Я находился ещё под таким сильным впечатлением от его бровей, что он подумал, будто я его не расслышал.
— КАПИТАНОВА РЫБИНА, — продолжил он слегка раздражённым тоном, и для большей убедительности мышки сбежались к переносице. — ЧЕЛОВЕК ДОЛЖЕН ИСКАТЬ СЕБЕ ПОДОБНЫХ… EN UN MOT — СЛОВОМ… ПОДОБНЫХ ТЕБЕ… ТЫ НАШЁЛ… РЫБИНУ? — Он помедлил, посмотрел в потолок, затем опять перевёл взгляд на меня. — В РЫБИНЕ, ДА?.. НЕТ? ДА, В МИСТЕРЕ ТОБИАСЕ АХИЛЛЕСЕ ЛЕМПРИЕРЕ, ЧЕЛОВЕКЕ, УВАЖАЮЩЕМ ТАЛАНТ, УЧЁНОМ… СВОЕГО ПАТРОНА, ДА, ТЫ, МОЖЕТ, НАШЁЛ КАК РАЗ ЭТО… МОЁ ПОЧТЕНИЕ, СЭР.
И на этом он распрощался со мной, а я — с зародившейся было надеждою не попасть в команду звенящих цепями колодников.
Наша вторая встреча произошла сразу после моего неожиданного вызволения из камеры, когда я был без проволочек сопровождён в жилище мистера Лемприера, скромный глинобитный домик с выбеленными стенами. Путь туда пролегал мимо плаца, где проходила порка. Кнутобоец как бы замирал после каждого удара кошкою, пропускал хвосты её между пальцами, отжимая кровь, затем обмакивал их в стоявшее поблизости небольшое ведёрко с песком, дабы с каждым новым ударом те поглубже врезались в плоть.

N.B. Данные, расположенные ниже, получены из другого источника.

theorem Kept.rgPause {s₀ s : State} (h : Kept s₀ s) {q : VReq} {op : Nat} {on : Bool} : Kept s₀ (s.rgPause q op on) := by
  unfold State.rgPause
  split
  · exact .reply h
  · exact .ite (.reply h) (.ite (.reply h) (.control h))

theorem execRgPause_keeps (q : VReq) (s : State) : Keeps s (execRgPause q s) := .ok (.virkan (.refl s) (fun _ h => .rgPause h))

theorem execRgResume_keeps (q : VReq) (s : State) : Keeps s (execRgResume q s) := .ok (.virkan (.refl s) (fun _ h => .rgPause h))

theorem Kept.snapAsk {s₀ s : State} (h : Kept s₀ s) {q : VReq} : Kept s₀ (s.snapAsk q) := by
  unfold State.snapAsk
  dsimp only
  split
  · exact .ite (.replyTo h) (.ite (.replyTo h) (.ite (.ite (.group' (.replyTo h)) (.replyTo h)) (.ite (.replyTo h) (.ite (.replyTo h)
      (.ite (.replyTo h) (.group' (.layBase (.replyTo h))))))))
  · exact .replyTo h

theorem execSnapShip_keeps (q : VReq) (s : State) : Keeps s (execSnapShip q s) := .ok (.virkan (.refl s) (fun _ h => .snapAsk h))

/-! ## The operations of Machine/Update -/

theorem Kept.updEvent {s₀ s : State} (h : Kept s₀ s) {stage base target : Nat} : Kept s₀ (s.updEvent stage base target) := .ev0 h

theorem Kept.updBegin {s₀ s : State} (h : Kept s₀ s) {q : VReq} : Kept s₀ (s.updBegin q) := by
  unfold State.updBegin
  split
  · exact .reply h
  · exact .ite (.reply h) (.ite (.reply (.ev0 (.bump h))) (.reply (.updEvent (.up' h))))

theorem execUpdBegin_keeps (q : VReq) (s : State) : Keeps s (execUpdBegin q s) := .ok (.virkan (.refl s) (fun _ h => .updBegin h))

theorem Kept.writeResult {s₀ s : State} (h : Kept s₀ s) {u : Update} {a : Assembly} : Kept s₀ (s.writeResult u a) := by
  unfold State.writeResult
  exact .up' (.ite (.stat (.stat h)) (.bt' (.stat (.stat h))))

theorem Kept.recordBlock {s₀ s : State} (h : Kept s₀ s) {w : Waiter} {u : Update} {data : Bytes} :
    Kept s₀ (s.recordBlock w u data) :=
  .ite (.replyTo (.stat (.ev0 (.up' h)))) (.ite (.replyTo (.stat (.up' h))) (.replyTo (.stat (.writeResult h))))

theorem Kept.judgeBlock {s₀ s : State} (h : Kept s₀ s) {w : Waiter} {off crc : Nat} {data : Bytes} :
    Kept s₀ (s.judgeBlock w off crc data) := by
  unfold State.judgeBlock
  split
  · exact .replyTo (.stat h)
  · exact .ite (.replyTo (.stat h)) (.ite (.replyTo (.stat h)) (.ite (.ite (.up' h) (.recordBlock h)) (.ite (.replyTo h) (.replyTo (.stat
      h)))))

theorem execUpdBlock_keeps (q : VReq) (s : State) : Keeps s (execUpdBlock q s) := .ok (.virkan (.refl s) (fun _ h => .judgeBlock h))

theorem execUpdateStagingRoom_keeps (bytes : Nat) (s : State) : Keeps s (execUpdateStagingRoom bytes s) := by
  have h := Kept.refl s
  unfold execUpdateStagingRoom
  refine .ok ?_
  split
  · exact h
  · exact .foldl (.up' h) (fun _ _ h => .judgeBlock h) _

theorem Kept.updVerify {s₀ s : State} (h : Kept s₀ s) {q : VReq} : Kept s₀ (s.updVerify q) := by
  unfold State.updVerify
  split
  · exact .reply h
  · exact .ite (.reply h) (.ite (.reply h) (.ite (.reply (.updEvent (.up' (.extend (.reply h))))) (.reply (.bump (.ev0 (.up' (.reply
      h)))))))

theorem execUpdVerify_keeps (q : VReq) (s : State) : Keeps s (execUpdVerify q s) := .ok (.virkan (.refl s) (fun _ h => .updVerify h))

theorem Kept.updActivate {s₀ s : State} (h : Kept s₀ s) {q : VReq} : Kept s₀ (s.updActivate q) := by
  unfold State.updActivate
  split
  · exact .reply h
  · split
    · exact .reply h
    · exact .ite (.reply h) (.control (.bump (.updEvent (.up' (.bankSelect h)))))

theorem execUpdActivate_keeps (q : VReq) (s : State) : Keeps s (execUpdActivate q s) :=
  .ok (.virkan (.refl s) (fun _ h => .updActivate h))

theorem Kept.updConfirm {s₀ s : State} (h : Kept s₀ s) {q : VReq} : Kept s₀ (s.updConfirm q) := by
  unfold State.updConfirm
  split
  · exact .reply h
  · exact .ite (.reply h) (.ite (.reply h) (.control h))

theorem execUpdConfirm_keeps (q : VReq) (s : State) : Keeps s (execUpdConfirm q s) := .ok (.virkan (.refl s) (fun _ h => .updConfirm h))

theorem Kept.updAbort {s₀ s : State} (h : Kept s₀ s) {q : VReq} : Kept s₀ (s.updAbort q) :=
  .ite (.reply (.ev0 (.up' h))) (.ite (.orderFallback (.reply h)) (.reply h))

theorem execUpdAbort_keeps (q : VReq) (s : State) : Keeps s (execUpdAbort q s) := .ok (.virkan (.refl s) (fun _ h => .updAbort h))

theorem execUpdLock_keeps (q : VReq) (s : State) : Keeps s (execUpdLock q s) :=
  .ok (.virkan (.refl s) (fun _ h => .ite (.reply h) (.control h)))

theorem execTrialWindowEnd_keeps (s : State) : Keeps s (execTrialWindowEnd s) := by
  have h := Kept.refl s
  unfold execTrialWindowEnd
  refine .ok ?_
  split
  · exact .ite (.orderFallback h) h
  · exact h

theorem Kept.restart {s₀ s : State} (h : Kept s₀ s) {q : VReq} : Kept s₀ (s.restart q) :=
  .ite (.reply h) (.resetNow (.silence (.ite (.pr' (.ite (.pw' (.ledgerRec (.reply h))) (.ite (.ledgerRec (.reply h)) (.reply h))))
    (.sendWaggles (.pr' (.pr' (.ite (.pw' (.ledgerRec (.reply h))) (.ite (.ledgerRec (.reply h)) (.reply h)))))))))

theorem execRestart_keeps (q : VReq) (s : State) : Keeps s (execRestart q s) := .ok (.virkan (.refl s) (fun _ h => .restart h))

/-! ## The operations of Machine/Virkan -/

theorem execSessionOpen_keeps (q : VReq) (s : State) : Keeps s (execSessionOpen q s) :=
  .ok (.virkan (.refl s) (fun _ h => .openSession h))

theorem Kept.authSession {s₀ s : State} (h : Kept s₀ s) {q : VReq} : Kept s₀ (s.authSession q) := by
  unfold State.authSession
  split
  · exact h
  · refine .ite (.reply (.session' h ?_)) (.ite (.closeSession (.ev0 (.reply (.session' h ?_)))) (.reply (.session' h ?_)))
    · exact fun _ => ⟨rfl, rfl, .refl _⟩
    · exact fun _ => ⟨rfl, rfl, .refl _⟩
    · exact fun _ => ⟨rfl, rfl, .refl _⟩

theorem execSessionAuth_keeps (q : VReq) (s : State) : Keeps s (execSessionAuth q s) :=
  .ok (.virkan (.refl s) (fun _ h => .authSession h))

theorem execSessionClose_keeps (q : VReq) (s : State) : Keeps s (execSessionClose q s) :=
  .ok (.virkan (.refl s) (fun _ h => .closeSession (.reply h)))

theorem execSessionList_keeps (q : VReq) (s : State) : Keeps s (execSessionList q s) := .ok (.virkan (.refl s) (fun _ h => .reply h))

theorem execSessionIdleExpiry_keeps (handle : Nat) (s : State) : Keeps s (execSessionIdleExpiry handle s) := by
  have h := Kept.refl s
  unfold execSessionIdleExpiry
  refine .ok ?_
  split
  · exact .ite (.closeSession h) h
  · exact h

/-! ## The operations of Machine/VirkanWire -/

/-- The meanings of the session and frame opcodes. -/
theorem opsA_keep : ∀ e ∈ opsA, ∀ (q : VReq) (s : State), Keeps s (e.2 q s) := by
  simp only [opsA, List.forall_mem_cons]
  exact ⟨execSessionOpen_keeps, execSessionAuth_keeps, execSessionClose_keeps, execSessionList_keeps, execCfgOpen_keeps,
    execCfgStage_keeps, execCfgCheck_keeps, execCfgApply_keeps, execCfgCancel_keeps, execCfgStatus_keeps, execCfgRead_keeps,
    execModeGet_keeps, nofun⟩

/-- The meanings of the domain, namespace, snapshot and hive opcodes. -/
theorem opsB_keep : ∀ e ∈ opsB, ∀ (q : VReq) (s : State), Keeps s (e.2 q s) := by
  simp only [opsB, List.forall_mem_cons]
  exact ⟨execDomainCreate_keeps, execDomainDelete_keeps, execDomainList_keeps, execNsCreate_keeps, execNsDelete_keeps,
    execNsResize_keeps, execNsList_keeps, execSnapCreate_keeps, execSnapDelete_keeps, execSnapClone_keeps, execHiveStatus_keeps,
    execHiveWake_keeps, execHiveDark_keeps, execSuperAttach_keeps, execCombRetire_keeps, execStripeAcceptLoss_keeps,
    execMediaStats_keeps, nofun⟩

/-- The meanings of the pair, colony and replication opcodes. -/
theorem opsC_keep : ∀ e ∈ opsC, ∀ (q : VReq) (s : State), Keeps s (e.2 q s) := by
  simp only [opsC, List.forall_mem_cons]
  exact ⟨execPairStatus_keeps, execRebalance_keeps, execPathDrill_keeps, execMirrorDiscard_keeps, execPairElect_keeps,
    execColonyStatus_keeps, execColonyJoin_keeps, execColonyLeave_keeps, execQueenAssign_keeps, execTokenStatus_keeps,
    execCatalogueRead_keeps, execRgCreate_keeps, execRgDelete_keeps, execRgStatus_keeps, execRgPause_keeps, execRgResume_keeps,
    execSnapShip_keeps, nofun⟩

/-- The meanings of the other opcodes. -/
theorem opsD_keep : ∀ e ∈ opsD, ∀ (q : VReq) (s : State), Keeps s (e.2 q s) := by
  simp only [opsD, List.forall_mem_cons]
  exact ⟨execOwnerEnroll_keeps, execKeyProvision_keeps, execKeyEscrowExport_keeps, execKeyRestore_keeps, execKeyRotate_keeps,
    execKeyErase_keeps, execKeyStatus_keeps, execEvtRead_keeps, execEvtSubscribe_keeps, execCtrRead_keeps, execCtrClear_keeps,
    execAttest_keeps, execLedgerRead_keeps, execUpdBegin_keeps, execUpdBlock_keeps, execUpdVerify_keeps, execUpdActivate_keeps,
    execUpdConfirm_keeps, execUpdAbort_keeps, execUpdLock_keeps, execRestart_keeps, execDiagDieRead_keeps, execDiagLinkLoop_keeps,
    execDiagSelftest_keeps, execDiagDump_keeps, nofun⟩

theorem Kept.runOp {s₀ s : State} (h : Kept s₀ s) {op : Nat} {q : VReq} : Kept s₀ (s.runOp op q) := by
  unfold State.runOp
  split
  next f hf =>
    have hops : ∀ e ∈ opsA ++ opsB ++ opsC ++ opsD, ∀ (q : VReq) (s : State), Keeps s (e.2 q s) := by
      simp only [List.forall_mem_append]
      exact ⟨⟨⟨opsA_keep, opsB_keep⟩, opsC_keep⟩, opsD_keep⟩
    split
    · exact h.trans (hops _ (List.mem_of_find?_eq_some hf) q s _ ‹_›)
    · exact h
  · exact .virkan h fun _ h => h

theorem Kept.wire {s₀ s : State} (h : Kept s₀ s) {via : Transport} {bs : Bytes} : Kept s₀ (s.wire via bs) := by
  unfold State.wire
  refine .ite h ?_
  split
  · split
    · exact .send (.vk' (.closeVia h))
    · exact .deliverAs h
  · split
    · exact .deliverAs (.ite (.vk' h) h)
    · exact .runOp h

theorem execAdminC0hSubmit_keeps (e : Sqe) (s : State) : Keeps s (execAdminC0hSubmit e s) :=
  .ok (.nvme (.refl s) (fun _ _ h => .ite (.nvEnd h) (.wire (.nvDone h))))

theorem execAdminC1hFetch_keeps (e : Sqe) (s : State) : Keeps s (execAdminC1hFetch e s) := by
  have h := Kept.refl s
  unfold execAdminC1hFetch
  refine .ok (.nvme h (fun _ _ h => ?_))
  dsimp only
  split
  · exact .nvDone h
  · exact .ite (.nvDone h) (.fetched (.nvDone h))

theorem execMgVirkanPacket_keeps (conn : Nat) (bytes : Bytes) (s : State) : Keeps s (execMgVirkanPacket conn bytes s) :=
  .ok (.ite (.wire (.refl s)) (.refl s))

theorem execAttestationServiceRequest_keeps (conn : Nat) (bytes : Bytes) (s : State) :
    Keeps s (execAttestationServiceRequest conn bytes s) := by
  have h := Kept.refl s
  unfold execAttestationServiceRequest
  refine .ok (.ite h ?_)
  split
  · exact .stat (.vk' (.send (.send (.of_eq ‹_› (.attest h)))))

theorem execVirkanReplyExpiry_keeps (via : Transport) (session tag : Nat) (s : State) :
    Keeps s (execVirkanReplyExpiry via session tag s) := by
  have h := Kept.refl s
  unfold execVirkanReplyExpiry
  refine .ok ?_
  split
  · exact h
  · refine .ite (.session' (.vk' h) ?_) (.vk' h)
    exact fun _ => ⟨rfl, rfl, List.erase_sublist⟩

theorem execConfirmCodeExpiry_keeps (handle : Nat) (s : State) : Keeps s (execConfirmCodeExpiry handle s) := by
  have h := Kept.refl s
  unfold execConfirmCodeExpiry
  refine .ok (.session' h ?_)
  exact fun _ => ⟨rfl, rfl, .refl _⟩

/-! ## The operations of Machine/Sideband -/

theorem sbOp_keeps (s : State) (off : Nat) (f : State → State) (hf : ∀ t, Kept s t → Kept s (f t)) : Keeps s (s.sbOp off f) :=
  .ok (.ite (.judgeStatus (hf _ (.sb' (.refl s)))) (.refl s))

После короткой прогулки мы подошли к приземистому домишке рядом с верфями. Меня без всяческих церемоний провели в тёмную, дурно пахнущую комнату, которая, хоть в ней и царила мгла, показалась мне к тому же плохо прибранной. Мне стоило известного труда отыскать в ней взглядом Доктора, который сидел, развалившись, подобно морскому льву, в плетёном кресле.

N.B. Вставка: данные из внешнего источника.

/-- An operand byte past the end of memory halts with OutOfRange(256): at 255 for every format with an
operand, at 254 for the formats with two; nothing is validated first (R44, R145, R152). That the address
255 + 1 or 254 + 2 is 256 and not 0 is the spec's decision D3 (log entry 3); the order is D7 (log
entry 6), the code and the recorded address D5 and D6 (log entry 5), the keys 0x05 and 0x06 D1 (log
entry 1), every bit 4 and count D9 and D8 (log entry 7), the operand reads of an undefined ALU opcode C1
(log entry 11). -/
def Obligations.OperandOutOfRangeHalts : Prop :=
  ∀ s : State, s.run = .running →
    (s.pc.toNat = 255 →
      (dispatchKey s ∈ [0x02#8, 0x05#8, 0x06#8, 0x07#8] ∨ (byteAt s 0).getLsbD 5 = true) →
      step s = .next (haltedWith 5#3 256#9 s)) ∧
    (s.pc.toNat = 254 → (dispatchKey s = 0x02#8 ∨ (byteAt s 0).getLsbD 5 = true) →
      step s = .next (haltedWith 5#3 256#9 s))

/-- A direct opcode with no handler halts with InvalidOpcode and records the opcode, whatever operand
bytes follow and even at 255, where none can be read (R74, R88). The code and the recorded value are
the spec's decisions D5 and D6 (log entry 5); that 5 and 6 are not in the list is D1 (log entry 1); that
bit 4 and the count make no difference is D9 and D8 (log entry 7). -/
def Obligations.UndefinedDirectOpcodeHalts : Prop :=
  ∀ s : State, s.run = .running → s.pc.toNat ≤ 255 → (byteAt s 0).getLsbD 5 = false →
    (byteAt s 0).toNat % 16 ∈ [0, 3, 4, 8, 9, 10, 11, 12, 13, 14, 15] →
    step s = .next (haltedWith 3#3 (((byteAt s 0).extractLsb' 0 4).setWidth 9) s)

/-- An ALU-flagged opcode other than MUL's, once both operand bytes can be read: an invalid operand is
reported first, A before B, else UnsupportedOperation with the opcode (R75, R86, R144, R152). That it is
UnsupportedOperation, after validation, is the spec's resolution C1 of a question its source leaves open
(U5; log entry 11). The codes and recorded values are the spec's decisions D5 and D6 (log entry 5); every
bit 4 and count is D9 and D8 (log entry 7). -/
def Obligations.UndefinedAluOpcodeHalts : Prop :=
  ∀ s : State, s.run = .running → s.pc.toNat ≤ 253 → (byteAt s 0).getLsbD 5 = true →
    (byteAt s 0).toNat % 16 ≠ 2 →
    step s = .next
      (if 8 ≤ (byteAt s 1).toNat then haltedWith 2#3 ((byteAt s 1).setWidth 9) s
       else if 8 ≤ (byteAt s 2).toNat then haltedWith 2#3 ((byteAt s 2).setWidth 9) s
       else haltedWith 4#3 (((byteAt s 0).extractLsb' 0 4).setWidth 9) s)

/-! ### The instructions: completion, result and frame -/

/-- HLT completes in every state, with any operand count: Halted, cause 1, info 0, and everything else
unchanged (R130). The code is the spec's decision D5 (log entry 5); that the program counter stays at the
HLT is its resolution C8 (U6; log entry 11); that the count does not matter is D8 (log entry 7). -/
def Obligations.HltHaltsAndChangesNothingElse : Prop :=
  ∀ (n : Count) (s : State), exec (.hlt n) s = .next (haltedWith 1#3 0#9 s)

Затем я стал различать во мраке предметы, коими он тщеславно украсил своё жилище, — они тоже казались пережаренными, передержанными в печи, покрытыми подгоревшей корочкой, шершавой и хрупкой, под коей предполагался непропёкшийся мякиш; это касалось всего — будь то простой и, похоже, источенный червями стол или смутно видневшиеся на стенах портреты; все они словно желали крикнуть: «Мы тоже из рода Лемприеров». Будучи расположен проявлять сугубую вежливость, я уж не стал говорить, сколь это меня опечалило. Но более всего меня поразило изобилие всяких диковинок и любопытных вещиц, кои окружали их обладателя, как солнечный свет окружает египетских царей, покоящихся в пирамидах; всевозможных костей там было больше, чем на живодёрне: обломки черепов сумчатых тварей, грудные клетки, берцовые кости и целые скелеты различных животных; имелся также полный набор перьев, раковин, засушенных цветков и камней; на стенах висела в рамках целая коллекция бабочек, жуков и мошек, а на больших подносах грудились птичьи яйца.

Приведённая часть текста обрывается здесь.